/-! ### `State.mapThreads` -/

@[simp] theorem State.mapThreads_th (s : State) (f : Thread → Thread) : (s.mapThreads f).th = f s.th := rfl
@[simp] theorem State.mapThreads_threads (s : State) (f : Thread → Thread) : (s.mapThreads f).threads = s.threads.map f := rfl
@[simp] theorem State.mapThreads_tm (s : State) (f : Thread → Thread) : (s.mapThreads f).tm = s.tm := rfl
@[simp] theorem State.mapThreads_teams (s : State) (f : Thread → Thread) : (s.mapThreads f).teams = s.teams := rfl
@[simp] theorem State.mapThreads_issue (s : State) (f : Thread → Thread) : (s.mapThreads f).issue = s.issue := rfl
@[simp] theorem State.mapThreads_laneFaults (s : State) (f : Thread → Thread) : (s.mapThreads f).laneFaults = s.laneFaults := rfl
@[simp] theorem State.mapThreads_pfx (s : State) (f : Thread → Thread) : (s.mapThreads f).pfx = s.pfx := rfl
@[simp] theorem State.mapThreads_ops (s : State) (f : Thread → Thread) : (s.mapThreads f).ops = s.ops := rfl
@[simp] theorem State.mapThreads_nextOp (s : State) (f : Thread → Thread) : (s.mapThreads f).nextOp = s.nextOp := rfl
@[simp] theorem State.mapThreads_nextIssue (s : State) (f : Thread → Thread) : (s.mapThreads f).nextIssue = s.nextIssue := rfl
@[simp] theorem State.mapThreads_cores (s : State) (f : Thread → Thread) : (s.mapThreads f).cores = s.cores := rfl
@[simp] theorem State.mapThreads_clusters (s : State) (f : Thread → Thread) : (s.mapThreads f).clusters = s.clusters := rfl
@[simp] theorem State.mapThreads_mem (s : State) (f : Thread → Thread) : (s.mapThreads f).mem = s.mem := rfl
@[simp] theorem State.mapThreads_home (s : State) (f : Thread → Thread) : (s.mapThreads f).home = s.home := rfl
@[simp] theorem State.mapThreads_poison (s : State) (f : Thread → Thread) : (s.mapThreads f).poison = s.poison := rfl
@[simp] theorem State.mapThreads_homePoison (s : State) (f : Thread → Thread) : (s.mapThreads f).homePoison = s.homePoison := rfl
@[simp] theorem State.mapThreads_indexed (s : State) (f : Thread → Thread) : (s.mapThreads f).indexed = s.indexed := rfl
@[simp] theorem State.mapThreads_viewMarks (s : State) (f : Thread → Thread) : (s.mapThreads f).viewMarks = s.viewMarks := rfl
@[simp] theorem State.mapThreads_registry (s : State) (f : Thread → Thread) : (s.mapThreads f).registry = s.registry := rfl
@[simp] theorem State.mapThreads_revoking (s : State) (f : Thread → Thread) : (s.mapThreads f).revoking = s.revoking := rfl
@[simp] theorem State.mapThreads_registrations (s : State) (f : Thread → Thread) : (s.mapThreads f).registrations = s.registrations := rfl
@[simp] theorem State.mapThreads_monitors (s : State) (f : Thread → Thread) : (s.mapThreads f).monitors = s.monitors := rfl
@[simp] theorem State.mapThreads_nextMonitor (s : State) (f : Thread → Thread) : (s.mapThreads f).nextMonitor = s.nextMonitor := rfl
@[simp] theorem State.mapThreads_ctxs (s : State) (f : Thread → Thread) : (s.mapThreads f).ctxs = s.ctxs := rfl
@[simp] theorem State.mapThreads_tenants (s : State) (f : Thread → Thread) : (s.mapThreads f).tenants = s.tenants := rfl
@[simp] theorem State.mapThreads_accesses (s : State) (f : Thread → Thread) : (s.mapThreads f).accesses = s.accesses := rfl
@[simp] theorem State.mapThreads_nextAccess (s : State) (f : Thread → Thread) : (s.mapThreads f).nextAccess = s.nextAccess := rfl
@[simp] theorem State.mapThreads_tellerTlb (s : State) (f : Thread → Thread) : (s.mapThreads f).tellerTlb = s.tellerTlb := rfl
@[simp] theorem State.mapThreads_walkCache (s : State) (f : Thread → Thread) : (s.mapThreads f).walkCache = s.walkCache := rfl
@[simp] theorem State.mapThreads_walks (s : State) (f : Thread → Thread) : (s.mapThreads f).walks = s.walks := rfl
@[simp] theorem State.mapThreads_walkFor (s : State) (f : Thread → Thread) : (s.mapThreads f).walkFor = s.walkFor := rfl
@[simp] theorem State.mapThreads_missed (s : State) (f : Thread → Thread) : (s.mapThreads f).missed = s.missed := rfl
@[simp] theorem State.mapThreads_votes (s : State) (f : Thread → Thread) : (s.mapThreads f).votes = s.votes := rfl
@[simp] theorem State.mapThreads_pushes (s : State) (f : Thread → Thread) : (s.mapThreads f).pushes = s.pushes := rfl
@[simp] theorem State.mapThreads_imageUpdates (s : State) (f : Thread → Thread) : (s.mapThreads f).imageUpdates = s.imageUpdates := rfl
@[simp] theorem State.mapThreads_nextIdx (s : State) (f : Thread → Thread) : (s.mapThreads f).nextIdx = s.nextIdx := rfl
@[simp] theorem State.mapThreads_queues (s : State) (f : Thread → Thread) : (s.mapThreads f).queues = s.queues := rfl
@[simp] theorem State.mapThreads_grids (s : State) (f : Thread → Thread) : (s.mapThreads f).grids = s.grids := rfl
@[simp] theorem State.mapThreads_nextGrid (s : State) (f : Thread → Thread) : (s.mapThreads f).nextGrid = s.nextGrid := rfl
@[simp] theorem State.mapThreads_nextTeam (s : State) (f : Thread → Thread) : (s.mapThreads f).nextTeam = s.nextTeam := rfl
@[simp] theorem State.mapThreads_placeOrder (s : State) (f : Thread → Thread) : (s.mapThreads f).placeOrder = s.placeOrder := rfl
@[simp] theorem State.mapThreads_dueOrder (s : State) (f : Thread → Thread) : (s.mapThreads f).dueOrder = s.dueOrder := rfl
@[simp] theorem State.mapThreads_cpRobin (s : State) (f : Thread → Thread) : (s.mapThreads f).cpRobin = s.cpRobin := rfl
@[simp] theorem State.mapThreads_clocks (s : State) (f : Thread → Thread) : (s.mapThreads f).clocks = s.clocks := rfl
@[simp] theorem State.mapThreads_sup (s : State) (f : Thread → Thread) : (s.mapThreads f).sup = s.sup := rfl
@[simp] theorem State.mapThreads_links (s : State) (f : Thread → Thread) : (s.mapThreads f).links = s.links := rfl
@[simp] theorem State.mapThreads_mgmt (s : State) (f : Thread → Thread) : (s.mapThreads f).mgmt = s.mgmt := rfl
@[simp] theorem State.mapThreads_fabric (s : State) (f : Thread → Thread) : (s.mapThreads f).fabric = s.fabric := rfl
@[simp] theorem State.mapThreads_roce (s : State) (f : Thread → Thread) : (s.mapThreads f).roce = s.roce := rfl
@[simp] theorem State.mapThreads_hostMem (s : State) (f : Thread → Thread) : (s.mapThreads f).hostMem = s.hostMem := rfl
@[simp] theorem State.mapThreads_inputs (s : State) (f : Thread → Thread) : (s.mapThreads f).inputs = s.inputs := rfl
@[simp] theorem State.mapThreads_tick (s : State) (f : Thread → Thread) : (s.mapThreads f).tick = s.tick := rfl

----------------

- [TASK GOAL]:
From the material above, retype precisely the lines between the line holding "s.nextAccess := rfl" and the line holding "s.nextTeam := rfl", inclusive, and nothing beyond them.

- [ANSWER TO THE PROBLEM]:
@[simp] theorem State.mapThreads_nextAccess (s : State) (f : Thread → Thread) : (s.mapThreads f).nextAccess = s.nextAccess := rfl
@[simp] theorem State.mapThreads_tellerTlb (s : State) (f : Thread → Thread) : (s.mapThreads f).tellerTlb = s.tellerTlb := rfl
@[simp] theorem State.mapThreads_walkCache (s : State) (f : Thread → Thread) : (s.mapThreads f).walkCache = s.walkCache := rfl
@[simp] theorem State.mapThreads_walks (s : State) (f : Thread → Thread) : (s.mapThreads f).walks = s.walks := rfl
@[simp] theorem State.mapThreads_walkFor (s : State) (f : Thread → Thread) : (s.mapThreads f).walkFor = s.walkFor := rfl
@[simp] theorem State.mapThreads_missed (s : State) (f : Thread → Thread) : (s.mapThreads f).missed = s.missed := rfl
@[simp] theorem State.mapThreads_votes (s : State) (f : Thread → Thread) : (s.mapThreads f).votes = s.votes := rfl
@[simp] theorem State.mapThreads_pushes (s : State) (f : Thread → Thread) : (s.mapThreads f).pushes = s.pushes := rfl
@[simp] theorem State.mapThreads_imageUpdates (s : State) (f : Thread → Thread) : (s.mapThreads f).imageUpdates = s.imageUpdates := rfl
@[simp] theorem State.mapThreads_nextIdx (s : State) (f : Thread → Thread) : (s.mapThreads f).nextIdx = s.nextIdx := rfl
@[simp] theorem State.mapThreads_queues (s : State) (f : Thread → Thread) : (s.mapThreads f).queues = s.queues := rfl
@[simp] theorem State.mapThreads_grids (s : State) (f : Thread → Thread) : (s.mapThreads f).grids = s.grids := rfl
@[simp] theorem State.mapThreads_nextGrid (s : State) (f : Thread → Thread) : (s.mapThreads f).nextGrid = s.nextGrid := rfl
@[simp] theorem State.mapThreads_nextTeam (s : State) (f : Thread → Thread) : (s.mapThreads f).nextTeam = s.nextTeam := rfl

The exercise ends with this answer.